PURPOSE:To greatly improve the stopping accuracy by limiting the flow rate of hydraulic oil flowing from the first return passage to the second return passage when an output shaft approaches the stop position. CONSTITUTION:The first return passage 27 is provided in an input shaft 20 along its axial direction. On the periphery portion of the input shaft 20, there are provided grooves 29 which extend substantially in the circumferential direction from the opening portion of the first return passage 27. In the grooves 29, the part extending from the end portion of the first return passage 27 to the front end portion of the groove 29 is set to have a cross-sectional area smaller than that of a space which is partitionedly formed with an overlapped part of one end portion of the first return passage 27 on the first or second passage 8, 9. Therefore, when an output shaft 2 approaches the stop position, it is possible to greatly limit the flow rate of hydraulic oil, so as to reduce the impact force at the time of stop, consequently for remarkably improving the stopping accuracy.

Description

[Detailed Description of the Invention] [Industrial Application Field] The present invention relates to a rotary actuator configured to rotate an output shaft by following the angular displacement of an input shaft, and particularly relates to a rotary actuator configured to rotate an output shaft by following the angular displacement of an input shaft. This relates to a rotary actuator that can brake this.

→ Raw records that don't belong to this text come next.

/-- R483, R484: FREEZE and THAW are refused, with nothing changed, by the checks of their instant (1 LATE, 2 FAR, 3 NOTIME), the state of the fold (4) or its running program (5); else they are pending. R485, R486: at its instant the fold is FROZEN, its unstarted entries go and its moderation timers
stop; when no chunk is out, or after 20 µs, each started entry has its record and event FOLD is raised. R490: SAVE writes the bale to host memory or sends it to a peer, once more after 40 µs without an answer; its end gives SAVED, or leaves FROZEN. R491 to R493: RESTORE takes a bale only whole: with a
check that fails nothing is loaded; else the fold is FROZEN as the source was. R494: a thaw returns the fold to the state before, and each recorded entry goes on. R169. A command that writes a register in a soft reset
waits for its end. (That a refused instant is told before the state, and that SAVE may be repeated, are the model's choices.) Completes: FREEZE, FREEZE_INSTANT, FREEZE_DONE, SAVE, SAVE_DONE, BALE_ACK, BALE_ACK_TIMEOUT, RESTORE, BALE_READ_DONE, BALE_DATA, THAW, THAW_INSTANT. -/
def Obligations.FoldMigration : Prop :=
  ∀ (s : State) (f : Fin 256), s.dev.inReset = false →
    let d := s.dev
    let st := d.foldState f
    let mg := d.migState f
    let y := d.fold f
    let waits (x : Dev) (b : QBody) : Prop := ∃ m ∈ x.core.buf ++ x.core.holds.map (·.2), m.egress = d.usp (d.foldVsw f) ∧ m.body = b
    let result (x : Dev) (r : Nat) : Prop := x.fget FLD_MIG_STAT.RESULT f = r
    let open' : Prop := d.answers = true ∧ d.phase ≠ phSoft
    let held (c : Instr) : Prop := d.answers = true → d.phase = phSoft → Ends c s { d with held := d.held ++ [c] }
    let refused (c : Instr) (r : Nat) : Prop := open' → Runs c s fun x => result x r ∧ x.migState f = mg ∧ x.foldState f = st ∧ x.folds = d.folds ∧
      x.core = d.core ∧ x.out = d.out
    let event7 (x : Dev) : Prop := ∀ t, (d.thr t).live = true → (d.thr t).manager = true → (d.thr t).evmask.getLsbD 7 = true →
      (x.thr t).evpend.getLsbD 7 = true
    let loaded (x : Dev) (b : List Byte) : Prop := x.foldState f = fdFrozen ∧ x.migState f = mgFrozen ∧ result x 0 ∧ event7 x ∧
      x.fget FLD_STAT.IN_FLIGHT f = descField b 6 2 ∧ x.fget FLD_STAT.GEN f = descField b 0x0E 1 ∧ (x.fold f).before = descField b 0x20 1 ∧
      (x.fold f).records.length = descField b 6 2 ∧ (∀ q < 8, x.fget FLD_SQ_STAT.HEAD f q = descField b (0x40 + 16 * q + 8) 2 ∧
        x.fget FLD_SQ_STAT.TAIL f q = descField b (0x40 + 16 * q + 10) 2 ∧ Tab.get 0 (x.fold f).next q = descField b (0x40 + 16 * q + 12) 2) ∧
      ∀ c < 8, x.fget FLD_CQ_STAT.TAIL f c = descField b (0xC0 + 32 * c + 8) 2 ∧ x.fget FLD_CQ_STAT.HEAD f c = descField b (0xC0 + 32 * c + 10) 2
    let failed (x : Dev) (r : Nat) : Prop := x.migState f = mgIdle ∧ result x r ∧ x.foldState f = st
    (∀ instant : Word,
      let t := instant.toNat / 1024 * 1024
      let timed (c : Instr) : Prop := (d.timeGood = false → refused c 3) ∧ (d.timeGood = true → t < d.now + 2048 → refused c 1) ∧
        (d.timeGood = true → d.now + 2 ^ 30 < t → refused c 2)
      let ok : Prop := d.timeGood = true ∧ d.now + 2048 ≤ t ∧ t ≤ d.now + 2 ^ 30
      let mayFreeze : Prop := mg = mgIdle ∧ (st = fdEnabled ∨ st = fdSuspended ∨ st = fdHalted)
      let mayThaw : Prop := st = fdFrozen ∧ (mg = mgFrozen ∨ mg = mgSaved)
      held (.freeze f instant) ∧ held (.thaw f instant) ∧ timed (.freeze f instant) ∧ timed (.thaw f instant) ∧
      (ok → ¬ mayFreeze → refused (.freeze f instant) 4) ∧
      (ok → mayFreeze → d.fget FLD_PROG_STAT.STATE f ≠ 0 → refused (.freeze f instant) 5) ∧
      (open' → ok → mayFreeze → d.fget FLD_PROG_STAT.STATE f = 0 → Runs (.freeze f instant) s fun x => x.migState f = mgFreezePending ∧
        x.fold f = { y with freezeAt := t } ∧ x.foldState f = st) ∧
      (ok → ¬ mayThaw → refused (.thaw f instant) 4) ∧
      (open' → ok → mayThaw → Runs (.thaw f instant) s fun x => x.migState f = mgThawPending ∧ x.fold f = { y with freezeAt := t, migWas := mg } ∧
        x.foldState f = st)) ∧
    (mg ≠ mgFreezePending → exec (.freezeInstant f) s = .next s) ∧
    (mg = mgFreezePending → Runs (.freezeInstant f) s fun x => x.now = max d.now y.freezeAt % 2 ^ 64 ∧
      (¬ (st = fdEnabled ∨ st = fdSuspended ∨ st = fdHalted) → failed x 4) ∧
      ((st = fdEnabled ∨ st = fdSuspended ∨ st = fdHalted) → x.foldState f = fdFrozen ∧ x.migState f = mgFreezing ∧ (x.fold f).before = st ∧
        (x.fold f).pushFull = [] ∧ (∀ w ∈ x.folds.work, w.owner.fold = some f.val → w.state ≠ .fetching ∧ w.state ≠ .fetched) ∧
        ∀ c < 8, ∀ a, d.modTimer f c = .running a → ∃ n, x.modTimer f c = .frozen n ∧
          n = ((d.fget FLD_CQ_CFG.TIMER f c + 1) * 1000 - (x.now - a) + 999) / 1000)) ∧
    (mg ≠ mgFreezing → exec (.freezeDone f) s = .next s) ∧
    (mg = mgFreezing → Runs (.freezeDone f) s fun x => x.migState f = mgFrozen ∧ result x 0 ∧ event7 x ∧
      (∀ w ∈ x.folds.work, w.owner.fold ≠ some f.val) ∧
      ((∃ w ∈ d.folds.work, w.owner.fold = some f.val ∧ d.outChunks w.id ≠ []) → x.now = max d.now (y.freezeAt + 20000) % 2 ^ 64) ∧
      ∀ w ∈ d.folds.work, ∀ q i, q < 8 → w.owner = .ring f q i →
        (∀ a b, w.state = .finished a b → (q, i, 1, a, b, 0) ∈ (x.fold f).records) ∧
        (∀ m, w.state = .started m → ∃ k n crc, (q, i, k, 0, n, crc) ∈ (x.fold f).records ∧
          (d.outChunks w.id = [] → k = 0 ∧ n = w.next) ∧ (d.outChunks w.id ≠ [] → k = 2 ∧ n ∈ d.outChunks w.id ∧ ∀ o ∈ d.outChunks w.id, n ≤ o))) ∧
    (∀ (dest : Bool) (peer : Fin 64) (pf : Fin 256) (addr : Word),
      let c : Instr := .save f dest peer pf addr
      let bale := d.baleOf f
      let may : Prop := mg = mgFrozen ∨ mg = mgSaved
      held c ∧ (¬ may → refused c 4) ∧
      (open' → may → dest = true ∨ d.portUp (d.usp (d.foldVsw f)) = true → Runs c s fun x => x.migState f = mgSaving ∧ (x.fold f).bale = bale ∧
        (dest = false → waits x (.hostWrite f (addr.toNat / 64 * 64) (bale.take 4096) false)) ∧
        (dest = true → .baleData peer pf 0 bale.length (bale.take 4096) ∈ x.out ∧ (x.fold f).baleSent = 1 ∧ (x.fold f).baleAck = some d.now))) ∧
    (let saving (dest : Nat) : Prop := mg = mgSaving ∧ d.fget FLD_MIG_CTRL.DEST f = dest
     let ends (c : Instr) (good : Prop) (r : Nat) : Prop :=
       (good → y.bale.length < 2 ^ 16 → y.records.length < 4096 → Runs c s fun x => x.migState f = mgSaved ∧ result x 0 ∧
         x.fget FLD_MIG_STAT.LEN f = y.bale.length ∧ x.fget FLD_MIG_STAT.RECORDS f = y.records.length ∧ x.foldState f = st) ∧
       (¬ good → Runs c s fun x => x.migState f = mgFrozen ∧ result x r ∧ x.foldState f = st)
     (∀ ok, (¬ saving 0 → exec (.saveDone f ok) s = .next s) ∧ (saving 0 → ends (.saveDone f ok) (ok = true) 6)) ∧
     (∀ a : BitVec 8, (¬ saving 1 ∨ d.streams = false → exec (.baleAck f a) s = .next s) ∧
       (saving 1 → d.streams = true → ends (.baleAck f a) (a = 0) 7)) ∧
     (y.baleAck = none ∨ mg ≠ mgSaving → exec (.baleAckTimeout f) s = .next s) ∧
     (∀ t, y.baleAck = some t → mg = mgSaving → Runs (.baleAckTimeout f) s fun x => x.now = max d.now (t + 40000) % 2 ^ 64 ∧
       (y.baleSent < 2 → x.migState f = mgSaving ∧ (x.fold f).baleSent = y.baleSent + 1 ∧ (x.fold f).baleAck = some x.now ∧ (y.bale ≠ [] →
         .baleData (d.fget FLD_MIG_CTRL.PEER f) (d.fget FLD_MIG_CTRL.PEER_FOLD f) 0 y.bale.length (y.bale.take 4096) ∈ x.out)) ∧
       (2 ≤ y.baleSent → x.migState f = mgFrozen ∧ result x 7))) ∧
    (∀ (dest : Bool) (addr : Word),
      let c : Instr := .restore f dest addr
      let free : Prop := d.fon FLD_CFG.ASSIGNED f = true ∧ d.fon CXP_VSW_CFG.EN (d.foldVsw f) = true ∧ (st = fdEnabled ∨ st = fdSuspended) ∧
        (∀ q < 8, d.fget FLD_SQ_STAT.STATE f q = sqDisabled ∧ d.fget FLD_CQ_CFG.EN f q = 0) ∧ d.fget FLD_STAT.IN_FLIGHT f = 0 ∧
        d.fget FLD_PROG_STAT.STATE f = 0 ∧ mg ≠ mgFreezePending
      held c ∧ (¬ free → refused c 4) ∧
      (open' → free → dest = true ∨ d.portUp (d.usp (d.foldVsw f)) = true → Runs c s fun x => x.migState f = mgRestoring ∧ x.foldState f = st ∧
        (dest = true → (x.fold f).armed = true ∧ (x.fold f).baleRx = []) ∧
        (dest = false → waits x (.hostRead f (addr.toNat / 64 * 64) 64)))) ∧
    (∀ (bytes : List Byte) (bad : Bool),
      let c : Instr := .baleReadDone f bytes bad
      let r := d.baleCheck f bytes
      (mg ≠ mgRestoring ∨ y.armed = true → exec c s = .next s) ∧
      (mg = mgRestoring → y.armed = false → Runs c s fun x => (bad = true → failed x 6) ∧ (bad = false → r ≠ 0 → failed x r) ∧
        (bad = false → r = 0 → loaded x bytes))) ∧
    (∀ (secured named : Bool) (offset total : BitVec 16) (bytes : List Byte),
      let c : Instr := .baleData secured named f offset total bytes
      let taken : Prop := secured = true ∧ named = true ∧ y.armed = true ∧ d.fon CHN_STATUS.VALID = true
      let rx := if offset = 0 then bytes else if offset.toNat = y.baleRx.length then y.baleRx ++ bytes else y.baleRx
      let b := rx.take total.toNat
      let r := d.baleCheck f b
      (d.streams = false → exec c s = .next s) ∧
      (d.streams = true → ¬ taken → Ends c s (d.send (.baleAck f 1 0))) ∧
      (d.streams = true → taken → rx.length < total.toNat → Ends c s (d.setFold f { y with baleRx := rx })) ∧
      (d.streams = true → taken → total.toNat ≤ rx.length → Runs c s fun x => (x.fold f).armed = false ∧
        x.out = d.out ++ [.baleAck f (if r = 0 then 0 else 2) r] ∧ (r ≠ 0 → failed x r) ∧ (r = 0 → loaded x b))) ∧
    (mg ≠ mgThawPending → exec (.thawInstant f) s = .next s) ∧
    (mg = mgThawPending → Runs (.thawInstant f) s fun x => x.migState f = mgIdle ∧ result x 0 ∧ (x.fold f).records = [] ∧
      x.now = max d.now y.freezeAt % 2 ^ 64 ∧ (y.before < fdHalted → x.foldState f = d.foldRest f) ∧
      (y.before = fdHalted → x.foldState f = fdHalted) ∧
      ∀ q i k a n crc, (q, i, k, a, n, crc) ∈ y.records → ∃ w ∈ x.folds.work, w.owner = .ring f q i ∧ w.state = .refetch k a n ∧
        w.gen = d.fget FLD_STAT.GEN f)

[Prior Art] In recent years, rotary actuators, which can rotate an input shaft with a small force and obtain a large torque on an output shaft, have been increasingly used as rotational drive mechanisms for robot arms used in manibrakes and the like. This applicant has previously developed the 11th rotary actuator of this type.
The device shown in Figures 1 to 15 (Japanese Patent Publication No. 52-11399
Publication No.) was provided.

The rotary actuator shown in these figures includes a casing 1, an output shaft 2 rotatably supported within the casing, and an output shaft 2 rotatably disposed within the output shaft 2 with its axis aligned with the axis of the output shaft 2. As shown in FIG. 12, the inside of the casing l includes a rotor 4 formed on the output shaft 2, partitions 5 and 5 attached to the casing l. The hydraulic chambers are divided into first hydraulic chambers 6, 6 and second hydraulic chambers 7, 7.

The output shaft 2 is composed of a shaft body 2a and a bushing 2b fitted in the center of the shaft body 2a.
A first flow path 8,8 that opens into the hydraulic chambers 6,6, and a second flow path 9,9 that opens at one end to the second hydraulic chamber 7,7 are formed. On the other hand, the input shaft 3 is formed with a first supply channel (supply channel) 10-10 and a first return channel +1-11. The first return channels 11, 11 are
As shown in FIG. 3, the input shaft 3 is composed of a small diameter portion 11a formed on the outer circumference of the input shaft 3, and a groove 1lb-1lb extending from the small diameter portion 11a in the axial direction.

Further, as shown in FIG. 14, the first supply flow paths 10, 10 include a main hole 10a formed at the center of the input shaft 3, and a branch hole 10b formed at one end of this main hole 10a. -10
b, and a hole 10d opening in a small diameter portion 10c formed on the outer circumference of the input shaft 3. These first supply channels IO and IO and the first return channel 11-11
is determined by the relative angular position between the output shaft 2 and the input shaft 3.
The second flow path 8 and the second flow path 9 communicate with the other end of either one of the flow paths.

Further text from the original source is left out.